Se as the third person reflexive pronoun comes from the Latin reflexive pronoun, which was se in the accusative case and sibi in the dative case (later merged). So se as a reflexive mark is the oldest usage.
Reciprocal use of se is a natural extension of its reflexive meaning. Note that in Spanish there isn't a simple way to mark reciprocal action; the reflexive forms are used, and when context is not enough, speakers resort to fixed phrases like mutuamente or uno al otro, unos a otros.
As for the passive: we have dealt with the history of the Spanish passive voice before. Latin had a synthetic passive voice, i.e. passive voice was indicated by a form of conjugation, same as mood, tense, person and number are. There were deponent verbs, which conjugated always in the passive voice, morphology-wise, but were actually active in meaning. When this morphological passive was lost, Latin began using a periphrastic passive construction with the verb esse plus the perfect participle instead, but this was ambiguous at first because it had both a present and a past-perfect meaning: *amātus sum = "I have been loved" or "I am loved". It appears that for impersonal passive constructions se was used to avoid this: instead of dicitur "it is said" Late Latin used se dicit (mod.
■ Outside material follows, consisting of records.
/-- PORT RESET of an ACTIVE port whose detect input sees a device (R20, R30, R32). -/
theorem exec_portReset_settles (h : s.Waits l tag .portReset n b) (hj : judge (s.resetChecks l b) = none)
    (hp : portOf (u8 b 0) = p) (ha : (s.port p).state = .active) (hb : s.Binding p bound) (hq : s.AsksElse p ⟨l, n⟩)
    (ho : s.pins.detect.get p ≠ .openCircuit) : ∃ u : State,
      exec (.portReset l tag) s = .next (u.answered l tag .portReset n .normalCompletion []) ∧
      s.Departed u p bound ∧ u.pins = s.pins ∧
      let settled := (s.port p).toSettling (s.pins.detect.get p) s.now
      let left := s.departing p bound (portNotice p settled .active)
      if s.pins.fault.get p then u.port p = settled.toFault .overload ∧
        u.links = (left.notifyBoth (portNotice p (settled.toFault .overload) .settling)).links
      else u.port p = settled ∧ u.links = left.links := by
  subst hp
  obtain ⟨hd, hpins, hrest⟩ := (hb.congr ((State.LinksOnly.refl s).setLink l ((s.link l).take n))).settlePort ha
    (s.pins.detect.get (portOf (u8 b 0)))
  have hr : (s.taken l n).resetPort (portOf (u8 b 0)) =
    (s.taken l n).settlePort (portOf (u8 b 0)) (s.pins.detect.get (portOf (u8 b 0))) := if_neg ho
  by_cases hf : s.pins.fault.get (portOf (u8 b 0)) = true
  · rw [State.setLink_pins, if_pos hf] at hrest
    obtain ⟨hport, hl⟩ := hrest
    obtain ⟨u, he, hu, hpin, hpo, hli⟩ := exec_portReset_departs h hj hr hd
      (hl.trans (congrArg State.links ((congrArg (fun t : State => t.notifyBoth _) (State.taken_departing hq)).trans
        (State.taken_notifyBoth _ l n _)))) ((h.departing hq).notifyBoth _)
    refine ⟨u, he, hu, hpin.trans hpins, ?_⟩
    rw [if_pos hf]
    exact ⟨hpo.trans hport, hli⟩
  · rw [State.setLink_pins, if_neg hf] at hrest
    obtain ⟨hport, hl⟩ := hrest
    obtain ⟨u, he, hu, hpin, hpo, hli⟩ := exec_portReset_departs h hj hr hd
      (hl.trans (congrArg State.links (State.taken_departing hq))) (h.departing hq)
    refine ⟨u, he, hu, hpin.trans hpins, ?_⟩
    rw [if_neg hf]
    exact ⟨hpo.trans hport, hli⟩

end Answers

/-- Settles O13, by the state that the port is in: a change of its record alone, or a departure. -/
theorem portResetAnswered : Obligations.PortResetAnswered := by
  intro s l tag n b h p r level checks gone told
  have hc : checks = s.resetChecks l b := by
    simp only [checks, State.resetChecks, State.otherHolds_eq, Bool.decide_or, Bool.decide_and]
    rfl
  have htold : ∀ (t : State) new old reason d, old ≠ .empty → told t new old reason d =
      t.retold (.portChanged p new old r.generation d none reason) old new := fun t new old reason d ho => by
    unfold State.retold
    by_cases h1 : new = old ∨ (old = .settling ∧ new = .empty)
    · rw [if_neg (by rcases h1 with rfl | ⟨rfl, rfl⟩ <;> simp [noticed])]
      exact if_pos h1
    · rw [if_pos]
      · exact if_neg h1
      · obtain ⟨h2, h3⟩ := not_or.mp h1
        simp only [noticed, ho, Ne.symm h2, ne_eq, not_false_iff, decide_true, decide_false, Bool.false_and, Bool.not_false,
          Bool.true_and, Bool.not_eq_true', Bool.and_eq_false_iff, decide_eq_false_iff_not]
        exact not_and_or.mp h3
  rw [hc]
  refine ⟨fun j hj => congrArg _ (State.serve_refused h (s.portReset_taken l n b) hj), fun hj ha => ?_,
    fun bound hj ha hb hq => ?_⟩
  · have he : r.state ≠ .empty := fun e => by
      have := judge_eq_none.mp hj (decide ((s.port p).state = .empty) || decide ((s.port p).state = .rejected), .portError)
        (by simp [State.resetChecks, p])
      simp [show (s.port p).state = .empty from e] at this
    rw [exec_portReset_idle h hj ha]
    refine congrArg (fun t : State => Host.Outcome.next (t.answered l tag .portReset n .normalCompletion [])) ?_
    simp only [htold _ _ _ _ _ he, htold _ _ _ _ _ (by decide : PortState.settling ≠ .empty)]
    rfl
  · by_cases ho : level = .openCircuit
    · obtain ⟨u, he, hu, hpin, hport, hl⟩ := exec_portReset_empties h hj rfl ha hb hq ho
      refine ⟨u, he, hu, hpin, ?_⟩
      rw [if_pos ho]
      exact ⟨hport, hl⟩
    · obtain ⟨u, he, hu, hpin, hrest⟩ := exec_portReset_settles h hj rfl ha hb hq ho
      refine ⟨u, he, hu, hpin, ?_⟩
      rw [if_neg ho]
      exact hrest

end Sys2Proof.Machine

/-! SUPPORT. The attach of a port (R27, R41, R79, R83, R93). -/

namespace Sys2Proof.Machine

section Attach
variable {s t v : State} {p : Port} {r : PortRec} {n us : Nat} {d : DeviceRecord}

/-! ### The attach, as the Sensing Unit takes it (R79, R83, R93) -/

/-- The source interval of a port, from its record alone (R79, R81, R83). -/
def PortRec.source (r : PortRec) : Nat :=
  if r.device.map (fun d => d.kind) = some .sensor then r.interval.getD 0 else 5000

theorem State.recomputePort_frame (s : State) (p : Port) : s.recomputePort p = s.setPort p (s.recomputed p (s.port p)) :=
  s.recomputePort_eq p

/-- What the attach announcement leaves: the recomputed record, a cleared sample record and cleared outputs. -/
theorem State.sensingAttach_eq (s : State) (p : Port) : s.sensingAttach p =
    ((s.setPort p (s.recomputed p (s.port p))).setSample (.port p)
      (.cleared (s.recomputed p (s.port p)).valueCount (s.recomputed p (s.port p)).source)).bothViews (.port p)
        fun v => v.clearOutput (s.recomputed p (s.port p)).valueCount := by
  have hp := State.setPort_port_self s p (s.recomputed p (s.port p))
  have hs : ∀ t : State, t.sourceInterval p = (t.port p).source := fun _ => rfl
  unfold State.sensingAttach
  simp only [State.recomputePort_frame, State.valueCount_port, hs, hp]

/-- Port `p` has attached with the record `r`: its sample record and the outputs are cleared for `n` values, and no other
port, sample record or view differs. -/
structure State.AttachedAs (s t : State) (p : Port) (r : PortRec) (n us : Nat) : Prop where
  port : t.port p = r
  ports : ∀ q, q ≠ p → t.port q = s.port q
  sample : t.sample (.port p) = .cleared n us
  samples : ∀ c, c ≠ .port p → t.sample c = s.sample c
  view : ∀ l, t.view l (.port p) = (s.view l (.port p)).clearOutput n
  views : ∀ l c, c ≠ .port p → t.view l c = s.view l c

theorem State.sensingAttach_attached (s : State) (p : Port) : s.AttachedAs (s.sensingAttach p) p
    (s.recomputed p (s.port p)) (s.recomputed p (s.port p)).valueCount (s.recomputed p (s.port p)).source := by
  rw [State.sensingAttach_eq]
  refine ⟨?_, fun q hq => ?_, ?_, fun c hc => ?_, fun l => ?_, fun l c hc => ?_⟩
  · exact State.setPort_port_self s p _
  · exact (State.setPort_port s p q _).trans (if_neg hq)
  · exact State.setSample_sample_self (s.setPort p (s.recomputed p (s.port p))) (.port p) _
  · exact PerChan.get_set_ne _ _ hc
  · exact (State.bothViews_view _ _ _ _ l).trans (if_pos rfl)
  · exact (State.bothViews_view _ _ _ _ l).trans (if_neg hc)

theorem State.sensingAttach_frame (s : State) (p : Port) : s.sensingAttach p = { s with
    ports := (s.sensingAttach p).ports, samples := (s.sensingAttach p).samples, views := (s.sensingAttach p).views } := by
  rw [State.sensingAttach_eq]
  rfl

theorem State.AttachedAs.of_records (h : v.AttachedAs t p r n us) (hp : ∀ q, q ≠ p → v.port q = s.port q)
    (hs : v.samples = s.samples) (hv : v.views = s.views) : s.AttachedAs t p r n us where
  port := h.port
  ports q hq := (h.ports q hq).trans (hp q hq)
  sample := h.sample
  samples c hc := (h.samples c hc).trans (by rw [State.sample, hs, State.sample])
  view l := (h.view l).trans (by rw [State.view, hv, State.view])
  views l c hc := (h.views l c hc).trans (by rw [State.view, hv, State.view])

/-! ### The entry to ACTIVE (R19, R27) -/

/-- The links are told of an attach. -/
def State.toldAttach (s : State) (p : Port) : State :=
  s.notifyBoth (portNotice p ((s.port p).toActive s.now) (s.port p).state)

/-- The record of the port is ACTIVE, and its channel and sensing are still to follow. -/
def State.attaching (s : State) (p : Port) : State := (s.toldAttach p).setPort p ((s.port p).toActive s.now)

theorem State.activate_eq (hs : (s.port p).state = .settling ∨ (s.port p).state = .identifying) : s.activate p =
    (if (s.attaching p).driven p then (s.attaching p).attachMotor p else s.attaching p).sensingAttach p := by
  have hc : s.changePort p ((s.port p).toActive s.now) = s.attaching p :=
    State.changePort_told (by rcases hs with h | h <;> simp [h])
      (by rcases hs with h | h <;> simp [h, noticed, PortRec.toActive])
  unfold State.activate
  rw [hc]

theorem State.attaching_port (s : State) (p : Port) : (s.attaching p).port p = (s.port p).toActive s.now :=
  State.setPort_port_self _ _ _

theorem State.attaching_frame (s : State) (p : Port) : s.attaching p = { s with
    ports := s.ports.set p ((s.port p).toActive s.now), links := (s.toldAttach p).links } := by
  have h : s.LinksOnly (s.toldAttach p) := ((State.LinksOnly.refl s).notify .pl _).notify .tl _
  unfold State.attaching
  unfold State.LinksOnly at h
  generalize s.toldAttach p = w at h ⊢
  rw [h]
  rfl

theorem LinkUnit.hear_up (u : LinkUnit) (x : Notice) : (u.hear x).up = u.up := by
  unfold LinkUnit.hear LinkUnit.queueNotice
  split
  · split <;> rfl
  · rfl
Sp. se dice). So there's another usage of se.
For deponent verbs which carried medioactive or mediopassive meanings, the replacement was also se, extending its meaning from truly reflexive action to a wide range of meanings having to do with specific types of involvement of the agent or the patient. These verbs and many others formed on those models ended up as pronominal verbs in Spanish, many of which still carry shades of reflexive meaning (of action or events focused on the patient). That's another use of se.
I think I have covered all or most of the uses of se as a reflexive pronoun, passive, impersonal and pronominal verb marker. There's also sé from saber and from ser, but those are simply homophones and pose no complications (except from their irregular forms).